The probe, revealed in an exclusive report by Reuters, will be led by investigators experienced in determining whether or not entities have defrauded consumers, investors or government agencies, according to two unnamed sources.
Cassava, through its lawyer, denies wrongdoing: “To be clear: Cassava Sciences vehemently denies any and all allegations of wrongdoing,” Kate Watson Moss, the company’s representing lawyer, told Reuters in an emailed statement. She added that Cassava “has never been charged with a crime, and for good reason - Cassava Sciences has never engaged in criminal conduct.”
A spokesperson from the DOJ declined to comment on the matter.
Cassava’s woes started in August last year when Labaton Sucharow, a shareholder rights law firm, submitted a citizen’s petition to the U.S. Food and Drug Administration alleging that the company, through its SVP of neuroscience Dr. Lindsay Burns and scientific advisor Dr. Hoau-Yan Wang, fabricated data to support simufilam.
At the time, Jordan Thomas, partner and chair of the whistleblower representation practice at the New York-based law firm, wrote: “The volume of problematic material uncovered in publicly available sources indicates a thorough audit would likely unveil significant additional scientific misconduct and data manipulation.” In line with this, Thomas asked regulatory bodies to stop Cassava’s trials.
In filing the petition to the FDA, Jordan was representing two doctors: Geoffrey Pitt, cardiologist and professor at Weill Cornell Medicine, and David Bredt, former chief of neuroscience research at Eli Lilly and Johnson & Johnson. At the core of the fabrication allegations were Western blot images which the petitioners said bore obvious evidence of photo manipulation.
Three months later, in November, the U.S. Securities and Exchange Commission acted on Thomas’ allegations and opened an investigation into Cassava. In response, the company threw out its own allegations, accusing both Bredt and Pitt of being short-sellers—those who bet on and profit from a drop in stock prices. In February this year, the FDA denied the citizen petition.
Still, Cassava’s simufilam problems continue. In April, a New York Times article brought to light a series of paper retractions by Wang. The studies, published in the peer-reviewed open-access server PLoS One, were flagged by the journal’s staff for having “serious concerns about the integrity and reliability of the results.” Two of these papers were co-written by Burns and focused on a brain protein that simufilam targets.
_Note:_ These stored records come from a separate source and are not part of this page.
theorem test_ramp_expiry :
    let s := after (.retireShift (paramBytes [0])) rated
    let rising := s.setStage { s.stage with record := { s.stage.record with trend := .rising, quality := .good } }
    let steady := s.setStage { s.stage with record := { s.stage.record with trend := .steady, quality := .good } }
    ((after .rampExpiry rising).rating.bands.get 0).map (fun b => b.applied) = some (-25) ∧
    (after .rampExpiry steady).rating.bands.get 0 = none := by decide +kernel

theorem test_retire_shift :
    (after (.retireShift (paramBytes [0])) (rated.setClock 9)).rating.bands.get 0 = some
      { state := .retiring, lower := 1000, upper := 1500, target := 0, applied := -30, origin := .manual,
        changed := 9 } := by decide +kernel

theorem test_read_shifts :
    (answer (.readShifts []) rated).map (fun a => (a.body.length, a.body.drop 168)) =
      some (174, [0x01, 0x2C, 0x01, 0x2C, 0, 0]) := by decide +kernel

/-! ### The section -/

/-- A vertical of a survey. -/
def survey (distance bed : Int) (plan : MeasurePlan) (flag : SkipFlag) : Vertical :=
  { distance := distance, bed := bed, plan := plan, skip := flag, source := .survey, soundedTime := none }

/-- The section of the low-water gauging of chapter 7. -/
def section7 : List Vertical :=
  [survey 1000 740 .single .measure, survey 3000 440 .twoPoint .measure, survey 4000 540 .single .skip,
   survey 5000 490 .threePoint .measure, survey 7000 940 .single .measure]

theorem test_write_fields_vertical :
    let s := (quiet.setVerticals section7).setCursor { table := .verticals, index := 3, fields := [] }
    (after (.writeFields (paramBytes [6000, 1200, 2, 0])) s).verticals[3]? = some (survey 6000 1200 .threePoint .measure) ∧
    (answer (.writeFields (paramBytes [10200, 1200, 2, 0])) s).map (fun a => a.body) = some [3, 0, 4] := by
  decide +kernel

theorem test_retire_vertical :
    let s := quiet.setVerticals section7
    (after (.retireVertical (paramBytes [2])) s).verticals = section7.eraseIdx 2 ∧
    answer (.retireVertical (paramBytes [4])) (s.setRun { s.run with state := .running }) = refused 0x30 5 0 := by
  decide +kernel

/-! ### The cableway -/

/-- Every contact released. -/
def released : ContactLevels := ResetPins.atReset.contacts

/-- The carriage of the worked sequence of chapter 6: settings, counts, and what it is doing. -/
def carriage (state : CarriageState) (activity : Activity) (traverse depth : Word) : State :=
  let s := quiet.setSettings ((quiet.settings.write .homeOffset (-300)).write .jamTimeout 5)
  s.setCable { s.cable with
    state := state, activity := activity, traverseCount := traverse, depthCount := depth,
    contacts := { released with top := .low } }

/-- A drive that runs in a direction. -/
def running {δ : Type} (way : δ) : Drive δ := { on := true, way := way, duty := 60, start := none, jam := 0 }

theorem test_home_carriage :
    let s := carriage .unhomed .idle 41233 0
    let t := after (.homeCarriage []) (s.setCable { s.cable with contacts := released })
    let u := after (.contactChange .top .low) t
    t.cable.state = .homing ∧ t.cable.hoist.start = some .up ∧ u.cable.activity = .homing .find ∧
    u.cable.traverse.start = some .inward ∧ u.cable.hoist.start = none := by decide +kernel

theorem test_contact_change_home :
    let s := carriage .homing (.homing .find) 41233 0
    let t := after (.contactChange .home .low) (s.setCable { s.cable with traverse := running .inward })
    t.cable.state = .parked ∧ t.cable.traverseCount = 0 ∧ t.position = -300 ∧ t.cable.traverse.on = false := by
  decide +kernel

theorem test_drive_period_boundary :
    let s := carriage .traversing (.moving (.traverseTo 7500 .outward)) 0 0
    let t := after .drivePeriodBoundary (s.setCable { s.cable with
      traverse := { s.cable.traverse with start := some .outward } })
    t.lines.traverseDuty = some 80 ∧ t.lines.traverseDir = .high ∧ t.cable.traverse.start = none := by decide +kernel

theorem test_traverse_count_change :
    let out : QuadratureEdge := { changed := .lineA, a := .high, b := .low }
    let at15589 := carriage .traversing (.moving (.traverseTo 7500 .outward)) 15589 0
    let t := after (.traverseCountChange out) (at15589.setCable { at15589.cable with traverse := running .outward })
    t.cable.state = .holding ∧ t.position = 7495 ∧ t.cable.traverse.on = false := by decide +kernel

theorem test_depth_count_change :
    let down : QuadratureEdge := { changed := .lineB, a := .low, b := .low }
    let s := carriage .lowering (.moving (.lowerTo 100 false 0 true)) 0 49
    let t := after (.depthCountChange down) (s.setCable { s.cable with hoist := running .down })
    t.cable.state = .holding ∧ t.depth = 100 ∧ t.cable.hoist.on = false := by decide +kernel

theorem test_jam :
    let s := carriage .traversing (.moving .goHome) 6596 0
    let t := after (.jam .traverse) ((s.setCable { s.cable with traverse := running .inward }).setClock 700400)
    t.cable.state = .halted ∧ t.port.attention = 0x800 ∧ t.cable.lastFault = some
      { kind := .jam .traverse, state := .traversing, position := some 2998, depth := 0, time := 700400 } := by
  decide +kernel

theorem test_clear_fault :
    let t := after (.clearFault []) (carriage .halted .idle 0 0)
    t.cable.state = .unhomed ∧ t.port.slot = done 0x39 [] ∧
    answer (.clearFault []) (carriage .parked .idle 0 0) = refused 0x39 4 0 := by decide +kernel

/-! ### Gauging runs -/

/-- A parked carriage over the section of chapter 7, the last run with id 13 and a Good stage of 1,040. -/
def gauging : State :=
  let s := (carriage .parked .idle 0 0).setVerticals section7
  let s := s.setStage { s.stage with
    record := { s.stage.record with stage := some 1040, quality := .good, source := some 0 } }
  s.setGauging { s.gauging with nextId := 14 }

/-- The run of chapter 7 under way at vertical 0, in a step, with its entry and what the carriage does. -/
def under (step : Step) (state : CarriageState) (activity : Activity) (entry : Entry) : State :=
  let s := gauging.setCable { gauging.cable with state := state, activity := activity, traverseCount := 2600 }
  s.setGauging { s.gauging with
    visit := [0, 1, 3, 4], nextId := 15,
    run := { RunRecord.none with
      id := some 14, state := .running, step := some step, current := some 0, startCondition := some .immediate,
      startTime := some 0, startStage := some 1040, results := [entry] } }

/-- The entry of vertical 0 after its sounding. -/
def sounded : Entry :=
  { Entry.blank 0 1000 with arrivalStage := some 1040, depthUsed := some 290, soundedDepth := some 290 }

theorem test_start_run :
    let t := after (.startRun (paramBytes [0])) gauging
    t.gauging.run.state = .running ∧ t.gauging.run.id = some 14 ∧ t.gauging.nextId = 15 ∧
    t.gauging.visit = [0, 1, 3, 4] ∧ t.gauging.run.step = some .traverse ∧
    t.cable.activity = .moving (.traverseTo 1000 .outward) ∧ t.attends .runStarted = true := by decide +kernel

theorem test_start_run_at_stage :
    let t := after (.startRun (paramBytes [1, 2400, 3600])) gauging
    t.gauging.run.state = .armed ∧ t.gauging.run.waitRemaining = some 3600 ∧
    (after .waitExpiry t).gauging.run.state = .expired ∧
    (after .waitExpiry t).gauging.run.endReason = some .expired := by decide +kernel

theorem test_meter_pulse :
    let d : Dwell := { length := 40, elapsed := 40, pulses := 29, surface := false }
    let s := under .dwell .holding .idle sounded
    (after .meterPulse (s.setGauging { s.gauging with dwell := some d })).gauging.dwell =
      some { d with pulses := 30 } := by decide +kernel

theorem test_dwell_expiry :
    let s := under .dwell .holding .idle sounded
    let s := s.setCable { s.cable with contacts := released }
    let t := after .dwellExpiry (s.setGauging { s.gauging with
      dwell := some { length := 40, elapsed := 40, pulses := 30, surface := false } })
    t.gauging.run.results = [{ sounded with points := [525], mean := some 525 }] ∧ t.gauging.run.step = some .stow ∧
    t.cable.state = .raising := by decide +kernel

theorem test_abort_run :
    let s := under .sound .lowering (.moving (.lowerTo 1300 true 0 false)) (Entry.blank 0 1000)
    let s := s.setCable { s.cable with contacts := released, hoist := running .down }
    let t := after (.abortRun []) s
    t.gauging.run.state = .returning ∧ t.gauging.run.endReason = some .cancelled ∧ t.cable.state = .raising ∧
    t.cable.hoist.on = false ∧ t.cable.hoist.start = some .up ∧ t.port.slot = done 0x3C [] := by decide +kernel

/-- The entries of the completed run of chapter 7. -/
def measured7 : List Entry :=
  [{ sounded with points := [525], mean := some 525 },
   { Entry.blank 1 3000 with arrivalStage := some 1045, depthUsed := some 680, soundedDepth := some 680,
                             points := [831, 1137], mean := some 984, bedUpdated := true },
   { Entry.blank 2 4000 with skipped := true },
   { Entry.blank 3 5000 with arrivalStage := some 1050, depthUsed := some 570, soundedDepth := some 570,
                             points := [933, 1035, 1239], mean := meanVelocity [933, 1035, 1239] },
   { Entry.blank 4 7000 with arrivalStage := some 1052, depthUsed := some 112, mean := some 0, dry := true }]

/-- The run of chapter 7 on its way home, on rating 12 without bands. -/
def returning7 : State :=
  let s := under .returnHome .traversing (.moving .goHome) sounded
  let s := s.setRating { s.rating with active := rated.rating.active }
  s.setRun { s.run with state := .returning, current := none, results := measured7, endTime := some 1,
                        endStage := some 1052 }

/-- The run of chapter 7 completed at the edge of Home. -/
def complete7 : State := after (.contactChange .home .low) returning7

theorem test_contact_change_completes_run :
    complete7.gauging.run.state = .complete ∧
    (complete7.gauging.run.results.map fun e => e.discharge) = [some 1523, some 13382, none, some 12095, some 0] ∧
    complete7.gauging.run.totals = some
      { measured := 27000, rated := some 30491, flag := .inRating, ratio := some 886, proposed := none } := by
  decide +kernel

theorem test_accept_gauging :
    let t := after (.acceptGauging (paramBytes [0])) (complete7.setClock 5)
    t.gauging.run.state = .accepted ∧ t.rating.bands.get 0 = some
      { state := .ramping, lower := 796, upper := 1296, target := -41, applied := 0, origin := .gauging 14,
        changed := 5 } ∧
    answer (.acceptGauging (paramBytes [0])) gauging = refused 0x3E 4 0 := by decide +kernel

theorem test_read_run :
    (answer (.readRun (paramBytes [0, 1])) complete7).map (fun a => a.body.drop 56) = some
      [0, 24, 0x1F, 0, 0, 0, 0, 0x03, 0xE8, 0, 0, 0x04, 0x10, 0x01, 0x22, 0x01, 0x22, 0x02, 0x0D, 0, 0, 0x05, 0xF3,
       1, 0x02, 0x0D] := by decide +kernel

theorem test_set_meter :
    (after (.setMeter (paramBytes [2, 15, 680, 3])) quiet).gauging.meter.pulsesPerRevolution = 2 ∧
    answer (.setMeter []) quiet = done 0x3A [1, 0, 15, 0x02, 0xA8, 3] := by decide +kernel

/-! ### Warnings -/

/-- Rule 2 of the night rise of chapter 8, in a state. -/
def nightRule (state : RuleState) : Rule :=
  { state := state, quantity := .discharge, trip := 200000, clear := 150000, tripPersistence := 2,
    clearPersistence := 4, tripCount := 1, clearCount := 0, level := 3, acknowledgeRequired := true, siren := .p3,
    flags := { floodCadence := false, cableInhibit := true, surfaceOnly := false, remoteLine := true },
    tripTime := none, peak := none, clearTime := none }

/-- A rule in its slot, with the effect set formed. -/
def withRule (k : Fin 16) (r : Rule) (s : State) : State :=
  s.setWarning (WarningUnit.form { s.warning with rules := s.warning.rules.set k.val (some r) k.isLt })

/-- The last interval of the night rise, with rule 2 in a state and rating 12 active. -/
def night (stage : Int) (r : Rule) : State :=
  withRule 2 r ((settling stage 2318 1206).setRating
    { quiet.rating with active := rated.rating.active })

theorem test_stage_interval_expiry_trips :
    let t := after .stageIntervalExpiry ((night 2331 (nightRule .armed)).setClock 820380)
    t.warning.rules.get 2 = some { nightRule .tripped with tripCount := 0, tripTime := some 820380,
                                                           peak := some 206889 } ∧
    t.warning.level = 3 ∧ t.warning.winning = .p3 ∧ t.lines.remote = .high ∧ t.attends .ruleTripped = true ∧
    t.stage.record.rate = 1100 := by decide +kernel

theorem test_stage_interval_expiry_clears :
    let t := after .stageIntervalExpiry ((night 2035 { nightRule .tripped with clearCount := 3 }).setClock 861240)
    (t.warning.rules.get 2).map (fun r => (r.state, r.clearCount, r.clearTime)) =
      some (.latched, 0, some 861240) ∧
    t.warning.level = 3 ∧ t.lines.siren = .high ∧ t.lines.remote = .low ∧ t.attends .ruleCleared = true := by
  decide +kernel

theorem test_define_rule :
    let p := paramBytes [2, 2, 200000, 150000, 2, 4, 3, 1, 3, 0xA]
    (after (.defineRule p) quiet).warning.rules.get 2 = some { nightRule .disarmed with tripCount := 0 } ∧
    answer (.defineRule p) (withRule 2 (nightRule .armed) quiet) = refused 0x40 14 0 := by decide +kernel

theorem test_arm_rule :
    (after (.armRule (paramBytes [2])) (withRule 2 (nightRule .disarmed) quiet)).warning.rules.get 2 =
      some { nightRule .armed with tripCount := 0 } ∧
    answer (.armRule (paramBytes [3])) quiet = refused 0x41 7 0 := by decide +kernel

theorem test_disarm_rule :
    let t := after (.disarmRule (paramBytes [2])) (withRule 2 (nightRule .tripped) quiet)
    t.warning.winning = .none ∧ t.warning.effects = EffectSet.empty ∧ t.warning.beacon = false ∧
    t.attends .ruleCleared = true := by decide +kernel

theorem test_acknowledge :
    let t := after (.acknowledge (paramBytes [2])) (withRule 2 (nightRule .tripped) quiet)
    let u := after (.acknowledge (paramBytes [2])) (withRule 2 (nightRule .latched) quiet)
    (t.warning.rules.get 2).map (fun r => r.state) = some .acknowledged ∧ t.lines.siren = .low ∧
    t.lines.remote = .high ∧ (u.warning.rules.get 2).map (fun r => r.state) = some .armed ∧
    answer (.acknowledge (paramBytes [3])) quiet = refused 0x43 15 0 := by decide +kernel

theorem test_retire_rule :
    let t := after (.retireRule (paramBytes [2])) (withRule 2 (nightRule .latched) quiet)
    t.warning.rules.get 2 = none ∧ t.warning.level = 0 ∧ t.port.slot = done 0x44 [] := by decide +kernel

theorem test_read_rule :
    answer (.readRule (paramBytes [2])) (withRule 2 (nightRule .armed) quiet) = done 0x45
      ([2, 2, 2, 0, 0x03, 0x0D, 0x40, 0, 0x02, 0x49, 0xF0, 2, 4, 1, 0, 3, 1, 3, 0x0A, 0] ++ List.replicate 12 0) ∧
    (answer (.readRule []) (withRule 2 (nightRule .tripped) quiet)).map (fun a => a.body.drop 4) =
      some ([3, 3] ++ List.replicate 26 0 ++ [3]) := by decide +kernel

theorem test_pattern_phase_end :
    let s := withRule 2 (nightRule .tripped) quiet
    s.lines.siren = .high ∧ (after .patternPhaseEnd s).lines.siren = .low := by decide +kernel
These retractions set off a series of reviews of Wang’s papers in other journals. While many have found no evidence of tampering, the German multinational publisher Springer ended up pulling another of Wang’s papers over issues surrounding its Western blot images.
Simufilam is an oral small molecule drug that addresses Alzheimer’s by undoing alterations in the shape and function of the brain scaffolding protein filamin A. Scientists have posited that abnormalities in filamin A could compromise normal neuronal function, giving rise to the typical Alzheimer’s pathology.